= Your task =
From the entries below, gather each line containing the word "meaning".

[Stored data entries]
╭──
-- ==== Sys2Proof/Machine/State.lean ====
section
/-! DEFINITION. The state of the machine: plain data, holding every piece of state that the spec gives the domain,
with the reset state. -/

namespace Sys2Proof.Machine

/-- A code position with its cluster: what TRAPLINE names (R102, R307). -/
structure Pos where
  cl : Cluster
  line : Nat
  parcel : Nat
  deriving DecidableEq, Repr

/-- An address generator (R161): strides and counts of dimensions 0 to 3 and their indices; a count of 0 means 65,536. -/
structure AddrGen where
  base : Word
  stride : Vector (BitVec 32) 4
  count : Vector (BitVec 16) 4
  idx : Vector Nat 4
  ind : BitVec 3
  tb : BitVec 20
  bound : BitVec 32
  deriving DecidableEq, Repr

/-- What lands at a result landing (R16, R85, R117, R130, R155): the destination and the value. -/
inductive Landing where
  /-- A C value: pushed onto h0, and written to an s register when one is named (R16). -/
  | cval (v : Word) (dst : Option (Fin 32))
  /-- An X vector: pushed with inactive lanes 0, and written to a v register under the mask (R117, R118). -/
  | xvec (v : Vec) (dst : Option (Fin 16)) (mask : Word)
  /-- A predicate (R141). -/
  | pred (pd : Fin 8) (v : Word)
  /-- A loop counter (R103, R152, R169). -/
  | loop (cl : Cluster) (k : Fin 4) (v : BitVec 32)
  /-- An L address register (R155, R168). -/
  | areg (i : Fin 16) (v : Word)
  /-- An S address register (R155, R168). -/
  | breg (i : Fin 16) (v : Word)
  /-- An address generator after AGSET, AGIDX, AGRST, LGEN or LDQG (R163, R164, R165). -/
  | ag (i : Fin 4) (g : AddrGen)
  /-- A completion bitmap (R165, R167). -/
  | cb (i : Fin 4) (v : Word)
  /-- CBCLR's effect: the bitmap and any open entry that records it (R167). -/
  | cbClear (i : Fin 4)
  /-- A PUTC's register write at I + 1 (R107). -/
  | sysreg (r : SysReg) (v : Word)
  /-- ACCWR's row write at I + 2 (R150). -/
  | accRow (t : Fin 4) (fmt : Fmt) (row : BitVec 16) (v : Vec) (mask : Word)
  /-- ACCZ's clearing of a tile at I + 2 (R150). -/
  | accZero (t : Fin 4)
  /-- MNEST's write of a shadow entry at I + 1 (R254). -/
  | nest (e : Fin 10) (a b : Word) (n : Nat)
  /-- LDQK's turned key row enters its reserved oq entry (R159). -/
  | marker
  deriving DecidableEq, Repr

/-- What a load or store does with its bytes at its perform cycle (R104, R105, R154). -/
inductive AccKind where
  /-- LD, LDS: the destination register and the reserved channel place, if any, and the sign extension. -/
  | ldC (dst : Option (Fin 32)) (chan : Option (Nat × Nat)) (signed : Bool)
  /-- LDQ, LDQB, LDQS, LGEN: fills entry id of channel ch with the bytes read, the rest 0. -/
  | ldQ (ch : Nat) (id : Nat)
  /-- LDQG: fills the named lanes, 4 bytes each, of entry id; the entry lands when complete. -/
  | ldG (ch : Nat) (id : Nat) (lanes : List Nat) (complete : Bool)
  /-- A store of bytes (R170), in ascending order of priority (R174). -/
  | st (bytes : List Byte)
  /-- STN: nibbles, true for bits [7:4] (R172). -/
  | stn (nibs : List (Bool × BitVec 4))
  deriving DecidableEq, Repr

/-- A memory element of an access (R154): its virtual address, bytes, lane and physical address. -/
structure El where
  va : Word
  z : Nat
  lane : Nat
  pa : Nat
  deriving DecidableEq, Repr

/-- A load or store in flight: its elements in order, and the item (R154). -/
structure Access where
  kind : AccKind
  els : List El
  pos : Pos
  /-- What a load has read in a member's timeline while its own core was stopped: it lands after the resume (R313). -/
  data : Option (List Byte)
  deriving DecidableEq, Repr

/-- The atomic operations (R226). -/
inductive AtomOp where
  | add | fadd | max | min | and | or | xor | xchg | cas
  deriving DecidableEq, Repr

/-- An atomic in flight (R226). -/
structure AtomReq where
  op : AtomOp
  signed : Bool
  size : Nat
  pa : Nat
  va : Word
  v : Word
  n : Word
  ret : Option Nat
  pos : Pos
  deriving DecidableEq, Repr

/-- An acquire in flight (R219, R220, R222): object, target generation, and TRYACQ's reserved sr place. -/
structure AcqReq where
  pa : Nat
  va : Word
  gen : Option (BitVec 32)
  chan : Option Nat
  pos : Pos
  deriving DecidableEq, Repr

/-- A release in flight (R217, R223). -/
structure RelReq where
  pa : Nat
  va : Word
  pos : Pos
  deriving DecidableEq, Repr

/-- A SOBIND in flight (R224). -/
structure BindReq where
  pa : Nat
  va : Word
  slot : Fin 4
  base : Word
  len : Word
  pos : Pos
  deriving DecidableEq, Repr

/-- What an LDQK has read of its block-table entry (R159): the key row's address, its head dimension code, the token's
position, or none beyond the valid tokens; and the row's bytes, where they have been read in a member's timeline ahead of its own
(R314). -/
structure LdqkRow where
  pa : Nat
  dcode : Nat
  pos : Option Nat
  bytes : Option (List Byte)
  deriving DecidableEq, Repr

/-- An LDQK in flight (R159): entry, class, format, token, pair group, place in the queue, table offset, and what the entry
gave. -/
structure LdqkReq where
  pa : Nat
  va : Word
  cl : Cls
  fmt : Fmt
  t : Nat
  g : Nat
  chan : Nat
  id : Nat
  rope : Nat
  row : Option LdqkRow
  pos : Pos
  deriving DecidableEq, Repr

/-- A PDONE in flight (R350): the frieze it recorded at issue (its id and formation number). -/
structure PdoneReq where
  op : PdoneOp
  lane : FzLane
  row : Nat
  n : BitVec 16
  addr : Word
  formed : Nat
  pos : Pos
  /-- Its outcome is told already, ahead of the port (R352). -/
  told : Bool
  deriving DecidableEq, Repr

/-- A fabric flit (R358, R360): its port (hub's package and port number), the time slot it was sent in, the cycle its
data is due, whether its CRC is good, the cores whose accesses need it, and the hold that waits for it. Ports 0 to 15 are the
fabric ports, 16 to 23 the links of dies 0 to 7, 24 + 2d and 25 + 2d the ring's lanes E and W of die d (log entry 66). -/
structure Flit where
  package : Nat
  port : Nat
  slot : Nat
  due : Nat
  good : Bool
  users : List CoreId
  hold : Option Nat
  deriving DecidableEq, Repr

/-- An MSIDE load or an MRSC (R264, R265): its number, what it does, its tile, the elements it reads. -/
structure SideReq where
  id : Nat
  /-- 0 load, 1 rescale to new maxima, 2 norm. -/
  kind : Nat
  tile : Fin 4
  els : List El
  data : List Byte
  pos : Pos
  deriving DecidableEq, Repr

/-- A node of a graph: the die that keeps it, the header's address and the node's index (R181, R182). -/
structure NodeRef where
  die : Nat
  graph : Nat
  node : Nat
  deriving DecidableEq, Repr

/-- A task descriptor (R176), bases in bytes. -/
structure Desc where
  code : Nat
  imagelen : Nat
  imagebase : Nat
  mouldlen : Nat
  mouldbase : Nat
  mouldva : Nat
  clusters : Nat
  argva : Nat
  arglen : Nat
  argbase : Nat
  budget : Nat
  locked : Bool
  slot : Nat
  recsize : Nat
  deriving DecidableEq, Repr

/-- The launch of a task (R176, R177): its node, graph id, descriptor with its address, lock group, rank and size or first
record and count, domain tag, function, and the number of the running node. -/
structure LaunchReq where
  ref : NodeRef
  graphId : Nat
  descVa : Nat
  desc : Desc
  group : Nat
  a : Nat
  b : Nat
  tag : Nat
  fn : Nat
  run : Nat
  deriving DecidableEq, Repr

/-- What has arrived in a landing buffer (R314, R322): its place in the issue order, the cycle of the timeline at which it performs, its first
physical address and its number of bytes. -/
structure Arrival where
  ord : Nat
  due : Nat
  pa : Nat
  n : Nat
  deriving DecidableEq, Repr

/-- What an event is about (log entry 2). -/
inductive Arg where
  | none
  | landing (l : Landing)
  | chan (ch id : Nat) (v : Vec)
  | access (a : Access)
  | ids (i j : Nat)
  /-- A beat or block of a request: its number, the beat, and whether it is the first part of the event's work. -/
  | beat (id j : Nat) (first : Bool)
  | acq (r : AcqReq)
  | rel (r : RelReq)
  | bind (r : BindReq)
  | atom (r : AtomReq)
  | hist (pa : Nat) (va : Word) (v : Vec) (mask : Word) (pos : Pos)
  | ldqk (r : LdqkReq)
  | side (r : SideReq)
  | pdone (r : PdoneReq)
  | flit (f : Flit)
  | words (a b : Word)
  | scope (sc : Scope)
  | cmd (f slot : Nat)
  | bytes (f : Nat) (off : Nat) (bs : List Byte)
  /-- A node of a graph, with the cause of a fault or 0, and the word, that its evaluation read (R187). -/
  | node (ref : NodeRef) (read : Option (Nat × Nat))
  /-- A TSPAWN (R195): node form, header address, node index, domain tag and function. -/
  | spawn (node : Bool) (graph index tag fn : Nat)
  | launch (r : LaunchReq)
  /-- What arrives at a core (R314). -/
  | arrival (c : CoreId) (a : Arrival)
  /-- A cycle of a launch's copies (R176): the die that loads, the descriptor and the number of the cycle. -/
  | load (die : Nat) (d : Desc) (k : Nat)
  /-- A beat of a lane's ring (R342). -/
  | lane (l : FzLane) (ring j : Nat)
  /-- An alignment flit (R364): the package it came from and the difference found, or a module's skew. -/
  | skew (package : Nat) (diff : Int)
  deriving DecidableEq, Repr

/-- Memory: (address, byte) pairs, addresses strictly rising, no entry equal to 0, which is what an unlisted byte
reads as (R199, R390: log entry 1). -/
abbrev Mem := List Host.Cell

/-- The byte an unlisted address reads as (log entry 1). -/
def Mem.unlisted : Byte := 0

/-- The canonical form, from a lower bound on the first address. -/
def Mem.wfFrom : Nat → Mem → Bool
  | _, [] => true
  | lo, (a, b) :: rest => decide (lo ≤ a) && (b != Mem.unlisted) && Mem.wfFrom (a + 1) rest

/-- The canonical form of memory. -/
def Mem.wf (m : Mem) : Bool := Mem.wfFrom 0 m

/-- Why the machine stops. No rule of the spec stops the whole machine: every fault of the KX8 is a trap that the
machine goes on from. -/
inductive Fault where
  /-- Raised by step alone, when nothing is due and nothing ever will be: the machine waits for an input that is not
  listed. Safe: no state follows. -/
  | waitsForever
  deriving DecidableEq, Repr

/-- Why an instruction has no meaning at a state. -/
inductive Refusal where
  /-- An instruction without a meaning yet, by its mnemonic. Safe. -/
  | notModelled (mnemonic : String)
  /-- Raised by an event's meaning when the request that the event belongs to is not pending, so that the event
  cannot come about in this state. Safe: the hardware never raises it either. -/
  | notPending (event : String)
  deriving DecidableEq, Repr

/-- The cause codes (R306). -/
inductive Cause where
  | illegal | illegalFormat | mouldUndefined | mouldForm | joinForm | stampLate | deadline | promiseMissed | syncLate
  | translateMiss | protection | class_ | align | bound | accBusy | formatUnderflow | operandEmpty | queueFull
  | deferFull | refcountSat | pageIntegrity | castFull | panelMiss | eccUncorrectable | break_ | syscall | preempt
  deriving DecidableEq, Repr

/-- The classes of causes (R306). -/
inductive CauseClass where
  | user | supervisor | fatal
  deriving DecidableEq, Repr

/-- The clock in which something falls due (R213, R304, R310, R314): the domain's, a core's timeline, or the task
clock of a core. -/
inductive Clk where
  | dom
  | tl (c : CoreId)
  | tau (c : CoreId)
  /-- The timeline of a frieze port, which is its ring's common one (R352). -/
  | port (die : Nat) (lane : FzLane)
  deriving DecidableEq, Repr

/-- An event that is to come about: when, for which core it counts (R211), the place of its issue in the core's order
(R105), whether it counts in the in-flight queue (R313), and the event. -/
structure Pending where
  clk : Clk
  due : Nat
  owner : CoreId
  ord : Nat
  ifq : Bool
  ev : Instr
  arg : Arg
  deriving DecidableEq, Repr

/-- One entry of a channel (R113, R114). A 64-bit channel keeps its value in the two lowest lanes. -/
structure ChanEntry where
  id : Nat
  landed : Bool
  v : Vec
  mask : Word
  /-- The completion bitmap that an open gather entry records (R165). -/
  cb : Option (Fin 4)
  deriving DecidableEq, Repr

/-- The C cluster's registers (R14). -/
structure CRegs where
  s : Vector Word 32
  h : Vector Word 16
  k : Vector (BitVec 32) 4
  deriving DecidableEq, Repr

/-- The X cluster's registers (R112). Entry 0 of p is p0. -/
structure XRegs where
  v : Vector Vec 16
  h : Vector Vec 16
  p : Vector Word 8
  k : Vector (BitVec 32) 4
  defq : List Word
  deriving DecidableEq, Repr

/-- The L cluster's registers (R112, R161). -/
structure LRegs where
  a : Vector Word 16
  ag : Vector AddrGen 4
  cb : Vector Word 4
  k : Vector (BitVec 32) 4
  deriving DecidableEq, Repr

/-- The S cluster's registers (R112). -/
structure SRegs where
  b : Vector Word 16
  k : Vector (BitVec 32) 4
  deriving DecidableEq, Repr

/-- An accumulator tile: its words that are not +0, by index, and its side registers (R149). -/
structure Tile where
  words : List (Nat × BitVec 32)
  m : Vector (BitVec 32) 64
  s : Vector (BitVec 32) 64
  deriving DecidableEq, Repr, Inhabited

/-- What a stream has latched at E, to be issued at its issue cycle (R25, R57). -/
inductive Latched where
  | idle (v : BitVec 5)
  /-- A long word, or what a short parcel expanded to. -/
  | word (w : Nat)
  deriving DecidableEq, Repr

/-- Why a C stream waits (R109, R232, R240, R295). -/
inductive Wait where
  | sleepu (v : Nat)
  | waitf (n : Nat)
  | rdvw (m : Nat) (mask : Nat)
  | cwait (n : Nat)
  | cstat
  deriving DecidableEq, Repr

/-- What a cluster's stream is doing (R24, R28, R111, R124, R126). -/
inductive StreamMode where
  | absent
  | run
  | wait (w : Wait)
  /-- Waits at the rendezvous of a joined group. -/
  | arrived (g : Nat)
  /-- Has finished its line of the running joined group; a wait that its last item began goes on (R124). -/
  | lineDone (w : Option Wait)
  | ended
  deriving DecidableEq, Repr
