/-- MATRIX_BLOCK_READ (R257, R261): a block issues its reads, or its reads perform. -/
def execMatrixBlockRead (s : State) : Out :=
  let c := s.core s.cur
  match s.arg with
  | .beat uid j true =>
    (match c.ctx.mat.cmd uid with
    | some k => if !c.tauStands && c.ctx.mat.blockDue c.ctx.tau then s.blockIssue k j else .refused (.notPending "MATRIX_BLOCK_READ")
    | none => .refused (.notPending "MATRIX_BLOCK_READ"))
  | .beat uid j false =>
    (match (c.ctx.mat.cmd uid).map fun k => (k, k.ops.find? fun o => o.j == j) with
    | some (k, some o) => .next (s.blockRead k o)
    | some (k, none) =>
      .next (s.modCmd uid fun q => { q with data := q.data.map fun d => if d.j = j then { d with a := s.asrcRows k j } else d })
    | none => .refused (.notPending "MATRIX_BLOCK_READ"))
  | _ => .refused (.notPending "MATRIX_BLOCK_READ")

/-! ### Arithmetic (R259, R260) -/

/-- The bytes of an operand's row. -/
def rowBytes (ps : List (Piece × List Byte)) (o : MOp) (r : Nat) : List Byte :=
  match ps.find? fun e => e.1.op == o && e.1.row == r with | some e => e.2 | none => []

/-- The 32 values of a sparse row (R248). -/
def sparseRow (fmt : Fmt) (vals md : List Byte) : List FVal :=
  (List.range 32).map fun k =>
    let g := k / 4
    let nib := bytesElem 4 md g
    let v := fun i => opValue fmt (bytesElem fmt.width vals i)
    if k % 4 = nib / 4 then v (2 * g + 1) else if k % 4 = nib % 4 then v (2 * g) else .fin false 0 0

/-- The values of A's row m and B's column n in a block (R246, R248). -/
def rowA (f : Form) (d : BlockData) (ps : List (Piece × List Byte)) (m : Nat) : List FVal :=
  let bs := if f.asrc = 0 then rowBytes ps .a m else d.a.getD m []
  if f.sp then sparseRow f.fa bs (rowBytes ps .md m)
  else (List.range 32).map fun i => opValue f.fa (bytesElem f.fa.width bs i)

def colB (f : Form) (ps : List (Piece × List Byte)) (n : Nat) : List FVal :=
  let bs := rowBytes ps .b n
  if f.fb = .cb2 then
    let tab := rowBytes ps .tb 0
    (List.range 32).map fun i =>
      let w := bytesElem 16 bs (i / 8)
      cbWeight w (leNat ((tab.drop (4 * (w / 256))).take 4)) (i % 8)
  else (List.range 32).map fun i => opValue f.fb (bytesElem f.fb.width bs i)

/-- A block's scale (R73, R246); 1 where there is none. -/
def scaleOf (on : Bool) (bs : List Byte) : FVal := if on then f32val (s24 (leNat bs)) else f32val fOne

/-- A block added to a real tile (R259). -/
def addBlock (f : Form) (d : BlockData) (ps : List (Piece × List Byte)) (acc : Array F32) : Array F32 :=
  let as := (List.range 64).map fun m => (rowA f d ps m, scaleOf f.sa (rowBytes ps .sa m))
  let bs := (List.range 64).map fun n => (colB f ps n, scaleOf f.sb (rowBytes ps .sb n))
  as.zipIdx.foldl (fun acc a => bs.zipIdx.foldl (fun (acc : Array F32) b =>
    let i := 64 * a.2 + b.2
    acc.set! i (fadd (acc.getD i 0) (sumBlock (List.zipWith FVal.mul a.1.1 b.1.1) a.1.2 b.1.2))) acc) acc
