/-- One node of a graph is enqueued (R195): it becomes ready now, whatever its state. -/
def State.spawnNode (s : State) (r : NodeRef) (tag fn : Nat) : Nat × State :=
  match s.header r.die r.graph with
  | none => (3, s)
  | some h =>
    if h.count ≤ r.node then (3, s)
    else if s.queueFull r.die [r] then (2, s)
    else match s.nodeRec r with
      | none => (3, s)
      | some (_, n) =>
        if s.frozen r then (1, s.cancelNode r n)
        else
          let s1 := if (s.graph? r.die r.graph).isNone then s.enrol r.die r.graph tag fn else s
          let s2 := (s1.unready r).modSched fun k => { k with claims := k.claims.filter fun c => c.ref != r }
          (0, s2.doWork [.ready r, .pull r.die])

/-- TSPAWN (R195). -/
def execTspawn (node : Bool) (a b : CSrc) (s : State) : Out :=
  issue .c (fun s c => do
    engineOk c
    legal (c.srcOk a && (!node || c.srcOk b))
    let (x, c) ← readC s c a
    let (y, c) ← if node then readC s c b else pure ((0 : Word), c)
    if x.toNat % 64 ≠ 0 then .error (.trap .align (accessInfo x 0 false))
    else if !canonical x.toNat then .error (.trap .protection (accessInfo x 0 false))
    else
      let (tag, fn) := match c.task with | some t => (t.domtag.toNat, t.fn) | none => (0, 0)
      return .plain c [⟨160, none, true, .tspawnApply, .spawn node x.toNat y.toNat tag fn⟩]) s

/-- A request at the scheduler of a die: its status, and the state after it. -/
def State.spawn (s : State) (die : Nat) (node : Bool) (va i tag fn : Nat) : Nat × State :=
  if node then s.spawnNode ⟨die, va, i⟩ tag fn else s.spawnGraph die va tag fn

/-- The requests of a die that are due in this cycle and issued before a place of the issue order, the earliest first. -/
def State.spawnsBefore (s : State) (die ord : Nat) : List Pending :=
  (s.agenda.filter fun p => p.ev == .tspawnApply && p.owner.die == die && decide (p.ord < ord) && s.isDue p).foldl
    (fun l p => l.takeWhile (fun q => decide (q.ord < p.ord)) ++ p :: l.dropWhile (fun q => decide (q.ord < p.ord))) []

/-- A request of another core that comes first takes its effect, and its status is to land in that core's own place. -/
def State.spawnFirst (s : State) (p : Pending) : State :=
  match p.arg with
  | .spawn node va i tag fn =>
    let (st, s1) := s.spawn p.owner.die node va i tag fn
    { s1 with agenda := s1.agenda.map fun q =>
        if q = p then { q with ev := .resultLanding, arg := .landing (.cval (BitVec.ofNat 64 st) none) } else q }
  | _ => s

/-- TSPAWN_APPLY (R195): those of the die's requests that issued before it have come about; the status lands on h0. -/
def execTspawnApply (s : State) : Out :=
  match s.arg with
  | .spawn node va i tag fn =>
    let s0 := (s.spawnsBefore s.cur.die s.ord).foldl (fun t p => t.spawnFirst p) s
    let (st, s1) := s0.spawn s.cur.die node va i tag fn
    .next (s1.modCore s.cur fun c => c.modCtx fun x => { x with c := x.c.land (BitVec.ofNat 64 st) none })
  | _ => .refused (.notPending "TSPAWN_APPLY")

/-! ### Control nodes (R187) -/

/-- The nodes of a loop's body in their first state; the places that ready ones among them leave go to waiting nodes (R190). -/
def State.rearmBody (s : State) (r : NodeRef) (first last : Nat) : State :=
  let rs := (List.range (last + 1 - first)).map fun i => { r with node := first + i }
  (s.rearm rs).doWork ((s.queuesOf rs).map .pull)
╰──
= Response to this exercise =
/-- Why an instruction has no meaning at a state. -/
  /-- An instruction without a meaning yet, by its mnemonic. Safe. -/
  /-- Raised by an event's meaning when the request that the event belongs to is not pending, so that the event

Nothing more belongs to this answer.